Between memory and reality there are awkward discrepancies... (Eileen Chang)
Someone I know shares a reality with me from years ago. But our individual memories of that reality differ so greatly that it caused some rather awkward discrepancies between us when it came to a point of reconciling our shared reality. It is fascinating what time, denial, and other life experiences do to alter memories of a reality.
So how does one know what the reality is? It will be word against word, perspective against perspective, not to mention any blame shifting or denial due to guilt over behavior etc. That can be frustrating and hurtful. It seems to me that in relationships, whether that is mine or others I have witnessed, where this discrepancy between memory and reality has happened the people involved generally fall into denial or inability to completely walk away and truly move forward in life. There is either lingering history or an intentional ignorance.
My shared reality is with my first love. Damn those first loves, they break your heart every time. Oh sure, you may end up with your first love, I know some who do, but the heart is always broken by the first love regardless. Some can recover, most don't. The interesting thing about our memories is we can create them and over time convince ourselves that the created memory is truth. Sometimes, maybe most of the time, there is no way to prove truth.
So what to do when your memories of a shared reality clash with the other person? The struggle is real. In our human, flesh nature we have a need to be right, to be the victor in truth and when you know you possess more truth than the other person it is difficult to let that go, it is hard to let go of the need to be right. But you have to weigh out the costs of being right, reconciling the relationship, and having the maturity to just be able to leave it behind and move forward. I find that unless the person in denial is willing to take their head out of the proverbial sand then the other person needs to decide what kind of compromise they will be comfortable with.

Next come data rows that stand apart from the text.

-- ==== Sys2Proof/Machine/Policy.lean ====
section
/-! DEFINITION. The step function of R103 for every parameter set and every type of context: the per-byte policy. `exec` is
it at the default parameters. -/

namespace Sys2Proof.Machine

/-- The effect of an instruction (R103), whatever the elaboration. -/
def execFor {P : Params} {C : Type} (i : Instr) (s : State P C) : Result P C :=
  match i with
  | .startMarker => execStart s
  | .endMarker => execEnd s
  | .escMarker => execEsc s
  | .data b => execData b s

end Sys2Proof.Machine
end

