/-- R138: the block raises no fault. Where the invariant holds no step ends in one; inside its life, outside a dispatch,
every byte and every clock edge has a next state. -/
def Obligations.NothingFaults : Prop :=
  ∀ s : State, Inv s →
    (∀ f, step s ≠ .fault f) ∧
    (s.phase = .live →
      (∀ i, ∃ t, exec i s = .next t) ∧
      (∀ p rest, s.inputs = .edge p :: rest → ∃ t, step s = .next t) ∧
      (s.dispatchPending = false → ∀ chunk rest, s.inputs = .feed chunk :: rest → ∃ t, step s = .next t))

/-- Level P refines level T at reset. -/
def Obligations.RefinementAtReset : Prop := Refines State.reset

/-- R136: every step, of either level, keeps the refinement: the state is that of `run` of the accepted bytes, the events are
that run's, and the ended dispatches are all of them but a pending one, in order; so `step`, and so the step of any other
elaboration. -/
def Obligations.StepKeepsRefinement : Prop :=
  (∀ s t : State, Refines s → step s = .next t → Refines t) ∧
  (∀ (P : Params) (W : Nat) (s t : State P (BitVec W)), Refines s → stepFor s = .next t → Refines t)

/-- R115: every step keeps the bounds on the output: lengths in 1 .. MAX_PACKET_LEN, the number of bytes shown is the length,
the context is CTX, and at most one event per START and one per END accepted; so `step`, and so the step of any other
elaboration. -/
def Obligations.StepKeepsEventBounds : Prop :=
  EventsBounded State.reset ∧
  (∀ s t : State, EventsBounded s → step s = .next t → EventsBounded t) ∧
  (∀ (P : Params) (W : Nat) (s t : State P (BitVec W)), EventsBounded s → stepFor s = .next t → EventsBounded t)

/-- R117: decoders share nothing: a step of one leaves the others, and is the step it would make alone; a new CREATE makes a
new decoder in the reset state and leaves the others. -/
def Obligations.DecodersAreIndependent : Prop :=
  (∀ (h : Nat) (ds es : List State), stepDecoder h ds = .next es →
    (∀ k, k ≠ h → es[k]? = ds[k]?) ∧ ∃ s t, ds[h]? = some s ∧ step s = .next t ∧ es[h]? = some t) ∧
  (∀ (hasSink : Bool) (ctx : Config.Ctx) (ds : List State),
    (∀ k, k < ds.length → (createDecoder hasSink ctx ds)[k]? = ds[k]?) ∧
    (createDecoder hasSink ctx ds)[ds.length]? = some (State.initial hasSink ctx))
end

I had to decide what I was comfortable with so that I would be able to move forward, not allow personal responsibility to be shirked, and reconciliation at some level could happen. The one I shared reality with had been out of my life for 18 years, I had actually come to closure on my own without any sort of reconciliation. Then there this person was, back in my life with no notice or premonition. Once I got over that shock I really struggled with the flood of the past washing over me, the memories and the reality that carried, in the end, more pain than anything else for me. The created reality of my first love gave him mostly nothing but, according to him, good memories. I wish that I could have found some way to forget or deny the bad stuff. But we ended bad and had been bad for quite some time prior to ending so in my heart all that bad buried the good that we had at the beginning. So here I was, 18 years later, going through all those crappy emotions, grief, and regrets again. REALLY? I was fed up and annoyed that I had to do this again and it seemed to affect nobody but me. The hub didn't totally get it even though he knows and even lived part of the actual reality alongside of me. Every song and movie about heartbreak seemed to be about this first love I had...18 years later! Ridiculous. I had already done my closure, why did I have to do it again? I was pissed off at him all over again, as if it had just happened yesterday. I was mourning the loss of the friendship we had before dating all over again, as if it were just the other day. I was regretting ever dating him and risking that much of myself all over again, as if we were still in the bad-at-the-end stage. It sucked. It took me a good 2-3 months to work through all those emotions again and find closure again.
In the middle of this time he and I found our mutual closure. Over email of all things. We tried to do it in person but I ended up wimping out and lying to him. He knew I was lying but let me pretend anyway. A month later I emailed him and confessed that I had lied to him when we tried to have a conversation in person. He forgave me and we said what we both needed to say for mutual closure to happen and to move forward.
I'm purposely choosing to replace the bad memories with good ones, most of them are in our friendship only days and the very early dating days. I get to a certain point in our love relationship and I have to block out everything from that point on, it is filled with too much pain and too many regrets. But at least we have some good memories to lean on and for a time those memories were our shared reality, and I'm grateful for at least those.
Do you have a shared reality with someone but each of you have very different memories of that shared time? Have the discrepancies hindered your relationship with that person or with others? What choices do you have to purposely make so that your shared reality doesn't become an obstacle to you in the present?